Unfortunately, BI environments are much harder and more expensive to return to a pristine environment. Over time, many queries become suboptimized because of changes we make to logical models, physical schema, or indexes or because we create incompatibilities when we upgrade or replace drivers and other software. Each time we touch any part of the BI environment, we create a ripple effect of problems that makes IT adverse to making any changes at all, even to fix known problems! One data architect recently confessed to me, “I’ve been trying 10 years to get permission to get rid of one table in our data warehousing schema that is adversely affecting performance, but I haven’t succeeded.”

But when IT is slow to make changes and maintenance efforts begins to dwarf development initiatives, then the business revolts and refuses to work with IT and fund its projects.

The above architect said the solution is “better regression testing.” The idea is that if we perform continuous regression testing, IT will be less hesitant to change things because it will see quickly whether the impact is deleterious or not. However, this is like using a hammer and chisel to chop down a tree. It will work but it’s not very effective.

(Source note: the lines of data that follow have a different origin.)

-- ==== Sys2Proof/Tests/Slice0.lean ====
section
/-! SUPPORT. Tests: the checks of well-formedness, a state and operands that meet the hypotheses of each statement, clause by clause,
and single steps whose expected results come from the rules of the spec. -/

namespace Sys2Proof.Tests

/- One theorem after another: hundreds of small ones at once would each ask for a thread. -/
set_option Elab.async false

open Sys2Proof Sys2Proof.Machine

/-! ## States -/

/-- A module that runs: boot is done, `MP-A` holds the stamp, the endpoint is up, and partition 1 holds core 0 and one page. Core 0
has the translations of its own P-store and of its own hoop 15. -/
def base : State :=
  { State.reset with
    boot := { Boot.reset with stage := 4, begun := true, assayHeader := [1], mgmtHeader := [1], modeByte := 0 },
    stamp := { Stamp.reset with epoch := 1, holder := 1, mpA := { Processor.reset with held := false, current := true },
                                mpB := { Processor.reset with held := false } },
    endpointUp := true, perstN := true, moduleId := some 1,
    partitions := [(1, { Partition.empty 7 with places := [(0, 0)], pages := [(0, 0)], power := 100 })],
    cores := [(0, { coreInit .reset 0 with
      part := 1, ctu := [(ctuKey (scratchAddr 0 2 0), 0), (ctuKey (hoopAddr 0 15 0), 0)] })], corePd := [(0, Power.reset 0)] }

def onCore0 (f : Core → Core) : State := modCore base 0 f

/-- Core 0 with entry `e` next. -/
def atEntry (e : Nat) : State := onCore0 fun co =>
  { co with seq := { co.seq with running := true, listLen := 8, pos := 1, fetch := [(0, zeros 16 ++ leBytes 16 e)] } }

/-- Core 0 with entry `e` blocking. -/
def blockedAt (e stage : Nat) : State := onCore0 fun co =>
  { co with seq := { co.seq with running := true, listLen := 8, pos := 1, block := some { idx := 1, entry := e, stage := stage } } }

/-- Address of a row of the P-store of core 0. -/
def pRow (r : Nat) : Nat := scratchAddr 0 2 r

/-- An entry of a kind. -/
def entry (kind fields : Nat) : Nat := (kind <<< 124) + fields

def jobIn (st : JobState) : Job := { newJob 1 0 .both [] 0 0 with st := st }

/-- The 64 bytes of a command: opcode, partition, and the bytes from 16 on. -/
def cmdBytes (op part : Nat) (rest : List Byte) : List Byte := padTo 64 (leBytes 2 op ++ leBytes 2 part ++ zeros 12 ++ rest)

def pendingCmd (bs : List Byte) : Cmd := { ch := 0, bytes := bs, begun := false, result := none, draining := false, records := [] }

/-- The state with command 1 accepted. -/
def withCmd (s : State) (bs : List Byte) : State := { s with cmds := [(1, pendingCmd bs)] }

def portIn (l : LinkState) (f : Port → Port) : State := setPort base 0 (f { Port.reset with link := l })

def work0 : Work :=
  { part := 1, lists := [{ place := 0, core := 0, base := 0, listId := 0, commit := none, ended := none, faulted := none }],
    st := .running, turn := none, window := none, peers := [], status := 0, replaced := [] }

def fault0 : FaultRec :=
  { time := 0, tag := 0, list := 0, more := 0, detail := 0, addr := 0, entry := 1, unit := 0, event := false, code := 1 }

/-! ## Well-formedness: an ill-formed command for each check -/

theorem wf_core : (Instr.runLayer 896).wf = false ∧ (Instr.runLayer 895).wf = true := by decide
theorem wf_die : (Instr.pllLock 16).wf = false ∧ (Instr.pllLock 15).wf = true := by decide
theorem wf_stack : (Instr.hbmWriteAck 0 8).wf = false ∧ (Instr.hbmWriteAck 0 7).wf = true := by decide
theorem wf_port : (Instr.flitTransmit 64).wf = false ∧ (Instr.flitTransmit 63).wf = true := by decide
theorem wf_photonic : (Instr.laserInputLoss 4 0).wf = false ∧ (Instr.laserInputLoss 3 2).wf = false := by decide
theorem wf_channel : (Instr.commandAccept 16).wf = false ∧ (Instr.commandAccept 15).wf = true := by decide
theorem wf_fetch : (Instr.listFetchReturn 0 4).wf = false ∧ (Instr.listFetchReturn 0 3).wf = true := by decide
theorem wf_spare : (Instr.spareCopy 0 3 0).wf = false ∧ (Instr.spareCopy 0 1 1024).wf = false ∧ (Instr.spareCopy 0 2 2047).wf = true := by
  decide
theorem wf_frame : (Instr.frameReceive 0 []).wf = false ∧
    (Instr.frameReceive 0 (List.replicate 5 { mark := 0, flit := zeros 255, fecOk := true, corrected := 0 })).wf = false := by
  decide +kernel
theorem wf_vc : (Instr.packetArrival 0 4).wf = false ∧ (Instr.forwardTimeout 0 4).wf = false ∧ (Instr.fenceMarker 0 4).wf = false := by
  decide
theorem wf_light : (Instr.lightDetected 0 512).wf = false ∧ (Instr.laneDegrade 0 8).wf = false ∧ (Instr.laneTest 0 9 true).wf = false := by
  decide
theorem wf_seq : (Instr.identify (2 ^ 64)).wf = false ∧ (Instr.identify (2 ^ 64 - 1)).wf = true := by decide
theorem wf_offset : (Instr.registerWrite (2 ^ 36) 0).wf = false ∧ (Instr.bar2Read (2 ^ 36) 4).wf = false ∧
    (Instr.bar2Write (2 ^ 36) []).wf = false ∧ (Instr.assayStatusWrite (2 ^ 36) 0).wf = false := by decide
theorem wf_domain : (Instr.entryComplete (.core 896)).wf = false ∧ (Instr.entryComplete (.die 16)).wf = false ∧
    (Instr.entryComplete (.photonic 4)).wf = false ∧ (Instr.accessWake .module (.partition 64)).wf = false := by decide
theorem wf_pad : (Instr.padRelease (.hbmPhy 16)).wf = false ∧ (Instr.padRelease (.ucie 0 16)).wf = false := by decide
theorem wf_trip : (Instr.thermTrip 21 0).wf = false ∧ (Instr.thermTrip 20 8).wf = false ∧ (Instr.supplyFault 5).wf = false ∧
    (Instr.phaseFailOpen 21).wf = false := by decide
theorem wf_link : (Instr.linkRetire 24).wf = false ∧ (Instr.faultClassify (.stackFailed 8)).wf = false ∧
    (Instr.faultClassify (.dieFailed 16)).wf = false ∧ (Instr.faultClassify (.checkError 896)).wf = false := by decide
theorem wf_hub : (Instr.hubControlWrite 0 (.retain 896 0)).wf = false ∧ (Instr.hubControlWrite 0 (.vote (.die 16) 0)).wf = false := by
  decide
theorem wf_skim : (Instr.skimRailSet 0 460).wf = false ∧ (Instr.skimRailSet 0 620).wf = false ∧ (Instr.skimRailSet 0 600).wf = true := by
  decide
/-- An ill-formed command stops the step by name. -/
theorem wf_fault : exec (.runLayer 896) base = .fault .noSuchPart := by rfl

/-! ## Witnesses: the queue and the machine -/

theorem wit_StepRunsTheFrontCommand : { base with pending := [.identify 0] }.pending = .identify 0 :: [] := rfl
theorem wit_IdleStepPassesOneTick :
    (base.pending = [] ∧ base.m3 = false ∧ base.acc40 + 32768 < 25000000) ∧
    ({ base with m3 := true }.pending = [] ∧ { base with m3 := true }.m3 = true) ∧
    ({ base with acc40 := 24967232 }.pending = [] ∧ 25000000 ≤ { base with acc40 := 24967232 }.acc40 + 32768) ∧
    base.cores.any (fun e => (turnJob e.2).isSome) = false := by decide +kernel
/-- Core 0 with a move at the die DMA engine whose next row is ready. -/
def turnState : State := onCore0 fun co =>
  { co with dieJobs := [{ jobIn (.waiting { kind := .turn, addr := 0 }) with micros := [.wrOut 0 .put, .wrOut 1 .put] }] }
theorem wit_DieDmaServes :
    serviceOrder (getDie turnState 0).dmaLast 0 = 0 :: ((List.range 55).map (1 + ·)) ∧ ∃ t, serveCore turnState 0 = some t :=
  ⟨by decide +kernel, _, rfl⟩
theorem wit_EveryCommandAnswers : ∃ t, exec (.stampClaim .b 1) base = .next t := ⟨_, rfl⟩
theorem wit_EveryStepKeepsMemoryForm : MemoryOk base ∧ ∃ t, step base = .next t := ⟨by decide +kernel, _, rfl⟩
theorem wit_EveryStepKeepsTheStamp : StampOk base.stamp ∧ ∃ t, step base = .next t := ⟨by decide +kernel, _, rfl⟩
theorem wit_UnitCommandsLeaveTheRest : unitCommand (.fill 0) = true ∧ ∃ t, exec (.fill 0) base = .next t := ⟨rfl, _, rfl⟩

/-! ## Witnesses: memory and forms -/

theorem wit_MemoryWritesReadBack : (zeros 512).length = 512 := by decide +kernel
theorem wit_FillWritesItsPattern :
    { core := 0, unit := .row, idx := 1, eng := .both : Who }.core = 0 ∧ 0 < Config.nCores ∧ 0 < storeRows 2 ∧
    (getPower base (.core 0)).st < 2 ∧ inOpenHoop (getCore base 0) 2 0 = false ∧
    heldByOther (getCore base 0) (storeRow 0 2 0) .row 1 = false ∧ ownMiss base { core := 0, unit := .row, idx := 1, eng := .both } 2 0 = none ∧ isFull base (storeRow 0 2 0) = false := by
  decide +kernel
def slice0 : SliceBits :=
  { a := 1, w := 1, aKind := 0, wKind := 0, cells := [], groups := [], lens := [], aBits := fun _ _ _ => 3, wBits := fun _ _ => 1 }
theorem wit_PassesSumToTheDotProduct : slice0.aKind ≠ 2 ∧
    ({ slice0 with aKind := 2 }.aKind = 2 ∧ { slice0 with aKind := 2 }.a = 1 ∧ { slice0 with aKind := 2 }.w = 1) ∧
    ((passOrder 2 2).reverse).Perm (passOrder 2 2) := by decide +kernel
def ledger0 : LedgerEntry := { seq := 1, tag := 2, opcode := 255, st := 255, status := 255, part := 255, turn := 3, epoch := 4 }
theorem wit_LedgerEntryReadsBack : ledger0.opcode < 256 ∧ ledger0.st < 256 ∧ ledger0.status < 256 ∧ ledger0.part < 256 := by decide
def packet0 : Packet :=
  { hops := 15, score := 1023, seng := 3, mtag := 4095, value := 65535, op := 15, dest := 65535, src := 65535, core := 1023, hoop := 15,
    row := 2047, rows := [], via := 63 }
theorem wit_PacketHeaderReadsBack : packet0.hops < 16 ∧ packet0.score < 1024 ∧ packet0.seng < 4 ∧ packet0.mtag < 4096 ∧
    packet0.value < 65536 ∧ packet0.op < 16 ∧ packet0.dest < 65536 ∧ packet0.src < 65536 ∧ packet0.core < 1024 ∧ packet0.hoop < 16 ∧
    packet0.row < 2048 := by decide
theorem wit_ResultIsFixedOnce :
    tget? (withCmd base (cmdBytes 1 0 [])).cmds 1 = some (pendingCmd (cmdBytes 1 0 [])) ∧
    (pendingCmd (cmdBytes 1 0 [])).result = none ∧ (2 : Nat) ≠ 1 ∧ base.legacy = false ∧
    tget? { base with ledger := { base.ledger with entries := [(1, ledger0)] } }.ledger.entries 1 = some ledger0 := by decide +kernel

/-! ## Witnesses: the sequencer -/

/-- A start request for a list in row 0 of the P-store with header `h`. -/
def startState (h : Nat) : State :=
  let s := onCore0 fun co => { co with startReq := some (freshStart (pRow 0) 1) }
  { wrBytes s (512 * storeRow 0 2 0) (leBytes 16 h) with full := [storeRow 0 2 0] }
def headerOf (s : State) : List Nat :=
  match fetchRow s 0 (pRow 0 / 512) with
  | .ok _ data => headerBad (numAt data (pRow 0 % 512) 16)
  | _ => [999]
def goodHeader : Nat := 3 + (1000 <<< 16) + (1 <<< 36)
theorem wit_ListsStart :
    (getPower (startState goodHeader) (.core 0)).st < 2 ∧ (getPower (startState goodHeader) (.core 0)).entry = none ∧
    (getCore (startState goodHeader) 0).startReq = some (freshStart (pRow 0) 1) ∧
    baseOk (getCore (startState goodHeader) 0) (pRow 0) = true ∧ headerOf (startState goodHeader) = [] ∧
    minPos (headerOf (startState 0)) = some 0 := by decide +kernel
def listState : State :=
  let s := onCore0 fun co => { co with seq := { co.seq with running := true, base := pRow 0, listLen := 127, pos := 1 } }
  { s with full := [storeRow 0 2 3] }
def isFetched (s : State) (row : Nat) : Bool := match fetchRow s 0 row with
  | .ok _ _ => true
  | _ => false
theorem wit_ListRowsArrive :
    (getCore listState 0).seq.running = true ∧ (getCore listState 0).seq.stopped = false ∧
    ((getCore listState 0).seq.base + 16 * (getCore listState 0).seq.pos) / 512 + 3 = pRow 3 / 512 ∧
    ((getCore listState 0).seq.fetch.any fun e => e.1 == pRow 3 / 512) = false ∧
    pRow 3 / 512 ≤ ((getCore listState 0).seq.base + 16 * (getCore listState 0).seq.listLen) / 512 ∧
    isFetched listState (pRow 3 / 512) = true := by decide +kernel
def eLayer : Nat := entry 1 (pRow 0)
def eFill (mode : Nat) : Nat := entry 3 (pRow 2047 + (1 <<< 48) + (mode <<< 92))
def eCopy : Nat := entry 4 (pRow 0 + (pRow 2047 <<< 48) + (1 <<< 96))
def eVec (vop : Nat) : Nat := entry 13 (pRow 0 + (vop <<< 48))
def eFsu : Nat := entry 14 (pRow 0)
def eHist (cmd : Nat) : Nat := entry 10 (cmd <<< 2)
theorem wit_UnitEntriesIssue :
    Ready (atEntry eLayer) 0 1 eLayer ∧
    (∀ m ∈ [0, 1, 2], Ready (atEntry (eFill m)) 0 3 (eFill m) ∧ fld (eFill m) 92 2 = m) ∧
    Ready (atEntry eCopy) 0 4 eCopy ∧
    (∀ v ∈ [0, 1, 2, 3, 4], Ready (atEntry (eVec v)) 0 13 (eVec v) ∧ fld (eVec v) 48 3 = v) ∧
    Ready (atEntry eFsu) 0 14 eFsu ∧
    (∀ c ∈ [2, 3], Ready (atEntry (eHist c)) 0 10 (eHist c) ∧ fld (eHist c) 2 2 = c) ∧
    (getCore (atEntry eLayer) 0).press.length < 2 := by decide +kernel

The better approach is to implement end-to-end metadata so you can see what impact any change in one part of the BI environment will have on every other part. Of course, a metadata management system has been an elusive goal for many years. But we are starting to see new classes of tools emerge that begin to support impact analysis and data lineage. ETL vendors, such as Informatica and IBM, have long offered metadata management tools for the parts of the BI environment they touch. And a new class of tools that I call data warehouse automation tools, which automatically generate star schema and semantic layers for reporting, also provide a glimmer of hope for easier change management and reporting. These tools include Kalido, BI Ready, Wherescape, and Composite Software with its new BI Accelerator product. You’ll hear more about these tools from me in future blogs.